Edgar Rice Burroughs: The Gods of Mars

15. CHAPTER XV : FLIGHT AND PURSUIT (continued)

At our right was the window letting into the room in which I had seen Tan Gama and the other warriors as they started to Tars Tarkas' cell earlier in the evening. His companions had returned here, and we now overheard a portion of their conversation.

"What can be detaining Tan Gama?" asked one.

"He certainly could not be all this time fetching his shortsword from the Thark's cell," spoke another.

"His short-sword?" asked a woman. "What mean you?"

"Tan Gama left his short-sword in the Thark's cell," explained the first speaker, "and left us at the runway, to return and get it."

"Tan Gama wore no short-sword this night," said the woman. "It was broken in to-day's battle with the Thark, and Tan Gama gave it to me to repair. See, I have it here," and as she spoke she drew Tan Gama's short-sword from beneath her sleeping silks and furs.

The warriors sprang to their feet.

"There is something amiss here," cried one.

"'Tis even what I myself thought when Tan Gama left us at the runway," said another. "Methought then that his voice sounded strangely."

"Come! let us hasten to the pits."

We waited to hear no more. Slinging my harness into a long single strap, I lowered Tars Tarkas to the courtyard beneath, and an instant later dropped to his side.
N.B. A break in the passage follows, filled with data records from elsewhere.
/-- R141: whichever encoder of the chain accepts, its item is unreserved. -/
theorem unreserved_chosenItem {s : State} {p : Pixel} (ha : p.a = 255) (hq : ∀ q, s.prev = some q → q.a = 255)
    (hne : s.prev ≠ some p) : Unreserved (itemBytes blockConfig (chosenItem blockConfig p s)) := by
  rw [chosenItem, deltaRef_blockConfig]
  split
  · exact unreserved_index _
  · split
    · exact unreserved_rgb _ _ _
    · next q hprev =>
      have haq : p.a = q.a := ha.trans (hq q hprev).symm
      have hpq : p ≠ q := fun e => hne (e ▸ hprev)
      split_ifs with hdiff hluma
      · exact unreserved_diffItem haq hpq hdiff
      · exact unreserved_lumaItem haq hpq hluma
      · exact unreserved_rgb _ _ _

/-- R83, R84: the bytes of the two flushes of a pending run, in a legal state. -/
theorem flushByte_bounds {run : BitVec 6} (h0 : run ≠ 0) (h63 : run ≠ 63) :
    (0xC0 ≤ byteOf (191 + run.toNat) ∧ byteOf (191 + run.toNat) ≤ 0xFD) ∧
      0xC1 ≤ byteOf (192 + run.toNat) ∧ byteOf (192 + run.toNat) ≤ 0xFE := by
  revert run
  decide

/-- Settles O44: the bytes of a pixel step are a flush byte (`flushByte_bounds`) and the chosen item
(`unreserved_chosenItem`); those of the final flush are one flush byte. -/
theorem noReservedPatternEmitted : Obligations.NoReservedPatternEmitted := by
  constructor
  · intro s p hl ha hq flush
    obtain ⟨-, h63, -⟩ := (State.legal_iff s).1 hl
    have hflush : flushBytes blockConfig p s = flush := by
      have hbyte : (192 : Int) + (s.run.toNat - 1) = 191 + s.run.toNat := by ring
      rw [blockConfig_eq, flushBytes_eq, refFlush, hbyte]
      simp [flush, BitVec.toNat_eq]
    refine ⟨?_, if s.prev = some p then [] else itemBytes blockConfig (chosenItem blockConfig p s), ?_, ?_⟩
    · intro b hb
      simp only [flush] at hb
      split_ifs at hb with hdue
      · obtain ⟨-, h0, -⟩ := hdue
        rw [List.mem_singleton.1 hb]
        exact (flushByte_bounds h0 h63).1
      · cases hb
    · rw [encodePixel_out, pixelBytes, hflush, List.append_assoc]
    · split_ifs with hprev
      · simp [hprev]
      · obtain ⟨hnil, hff, h6a, hluma⟩ := unreserved_chosenItem ha hq hprev
        exact ⟨iff_of_false hnil hprev, hff, h6a, hluma⟩
  · intro s hl h0
    obtain ⟨-, h63, -⟩ := (State.legal_iff s).1 hl
    refine ⟨byteOf (192 + s.run.toNat), ?_, (flushByte_bounds h0 h63).2⟩
    rw [finalFlush_eq, if_pos h0, itemBytes_runFinal_blockConfig, State.emitted_out]

end Sys2Proof.Machine
end

section
/-! Proof of the statement about the pixel input (spec 41 R110; 44 R173, R179). -/

namespace Sys2Proof.Machine

/-- R173, R179: DATA outside STREAM is refused. -/
theorem exec_data_refused {s : State} (hl : s.Legal) (hp : s.phase ≠ phaseStream) (x : Byte) :
    exec (.data x) s = .refused .dataOutsideStream := by
  change execData x s = _
  rw [execData, State.guarded_of_legal hl, if_pos hp]

/-- Settles O20: in STREAM DATA is `acceptByte` (`exec_data`), which has an equation for each number of held bytes. -/
theorem dataAcceptsByte : Obligations.DataAcceptsByte := by
  refine fun s x hl => ⟨fun hp => ?_, fun hp => exec_data_refused hl hp x⟩
  rw [exec_data hl hp]
  refine ⟨fun hn => ?_, fun hn => ?_, fun hn => ?_⟩
  · rw [acceptByte_of_fragLen_zero hn]
  · rw [acceptByte_of_fragLen_one hn]
  · rw [acceptByte_of_fragLen_two hn]
    rfl

end Sys2Proof.Machine
end

section
/-! The operands of the engine's operations in integer arithmetic (spec 42 R122, R123, R129, R131, R135): the hash as a
weighted sum, the wrapped deltas, and the pixels that DIFF and LUMA accept. -/

namespace Sys2Proof.Machine

/-! ## The hash -/

theorem toNat_pixelHash (p : Pixel) :
    (pixelHash p).toNat = (p.r.toNat * 3 + p.g.toNat * 5 + p.b.toNat * 7 + p.a.toNat * 11) % 64 := by
  rw [pixelHash, BitVec.toNat_ofNat, Nat.mod_mod]

/-- R122: the weighted sum of four numbers in k bits is the exact sum mod 2^k. -/
theorem toNat_weightedSum (k r g b a : Nat) :
    (BitVec.ofNat k r * 3 + BitVec.ofNat k g * 5 + BitVec.ofNat k b * 7 + BitVec.ofNat k a * 11).toNat =
      (r * 3 + g * 5 + b * 7 + a * 11) % 2 ^ k := by
  have hsum : BitVec.ofNat k r * 3 + BitVec.ofNat k g * 5 + BitVec.ofNat k b * 7 + BitVec.ofNat k a * 11 =
      BitVec.ofNat k (r * 3 + g * 5 + b * 7 + a * 11) := by
    simp only [BitVec.ofNat_add, BitVec.ofNat_mul]
    rfl
  rw [hsum, BitVec.toNat_ofNat]

/-- Settles O45: a modulus 2^k with k at least 6 is a multiple of 64, so the wrapped sum (`toNat_weightedSum`) has the
exact sum's value mod 64. -/
theorem hashIsSumModSixtyFour : Obligations.HashIsSumModSixtyFour := by
  intro p
  refine ⟨?_, toNat_pixelHash p, fun k hk => ?_⟩
  · have hr := p.r.isLt
    have hg := p.g.isLt
    have hb := p.b.isLt
    have ha := p.a.isLt
    omega
  · have hdvd : 64 ∣ 2 ^ k := pow_dvd_pow 2 hk
    rw [toNat_weightedSum, Nat.mod_mod_of_dvd _ hdvd, toNat_pixelHash]

/-- Settles O46: the alpha of an input pixel adds 255 * 11 = 2805, which is 53 mod 64. -/
theorem hashOfInputPixel : Obligations.HashOfInputPixel := by
  refine ⟨fun r g b => ?_, by decide, by decide, by decide, by decide⟩
  have hsum : (pixelHash ⟨r, g, b, 255⟩).toNat =
      (r.toNat * 3 + g.toNat * 5 + b.toNat * 7 + 255 * 11) % 64 := toNat_pixelHash _
  omega

/-! ## Deltas -/

theorem signedDelta_emod (cur ref : Byte) : signedDelta cur ref % 256 = ((cur.toNat : Int) - ref.toNat) % 256 := by
  rw [signedDelta]
  split_ifs <;> omega

/-- Settles O47: `toNat_delta8` and `toInt_delta8` are the wrapped and the signed reading of one delta. -/
theorem channelDeltaIsWrappedAndSigned : Obligations.ChannelDeltaIsWrappedAndSigned := fun cur ref =>
  ⟨(toNat_delta8 cur ref).trans (signedDelta_emod cur ref), toInt_delta8 cur ref, signedDelta_bounds cur ref⟩

theorem toNat_diffField_of_le {cur ref : Byte} (h : diffField cur ref ≤ 3) :
    ((diffField cur ref).toNat : Int) = signedDelta cur ref + 2 := by
  have hfield := toNat_diffField cur ref
  have hrange := (diffField_le_iff cur ref).1 h
  omega

/-- R133, R135: with a green delta in [-32,31], an accepted biased term is the unwrapped difference plus 8. -/
theorem toNat_lumaTerm_of_le {cur ref p q : Byte} (hgreen : -32 ≤ signedDelta p q ∧ signedDelta p q ≤ 31)
    (h : lumaTerm cur ref (delta8 p q) ≤ 15) :
    ((lumaTerm cur ref (delta8 p q)).toNat : Int) = signedDelta cur ref - signedDelta p q + 8 := by
  have hterm := toNat_lumaTerm cur ref p q
  have hrange := (lumaTerm_le_iff hgreen).1 h
  omega

/-! ## The pixels that DIFF and LUMA accept -/

theorem diffFits_iff (p q : Pixel) :
    diffFits p q = true ↔ diffField p.r q.r ≤ 3 ∧ diffField p.g q.g ≤ 3 ∧ diffField p.b q.b ≤ 3 := by
  simp [diffFits, and_assoc]

/-- R134: LUMA's condition, with the green delta as the signed delta of R129. -/
theorem lumaFits_iff (p q : Pixel) :
    lumaFits p q = true ↔ (-32 ≤ signedDelta p.g q.g ∧ signedDelta p.g q.g ≤ 31) ∧
      lumaTerm p.r q.r (delta8 p.g q.g) ≤ 15 ∧ lumaTerm p.b q.b (delta8 p.g q.g) ≤ 15 := by
  have hgreen : lumaGreen p q = signedDelta p.g q.g := toInt_delta8 p.g q.g
  simp [lumaFits, hgreen, and_assoc]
We had spoken scarcely a dozen words since I had felled Tan Gama at the cell door and seen in the torch's light the expression of utter bewilderment upon the great Thark's face.

"By this time," he had said, "I should have learned to wonder at nothing which John Carter accomplishes." That was all. He did not need to tell me that he appreciated the friendship which had prompted me to risk my life to rescue him, nor did he need to say that he was glad to see me.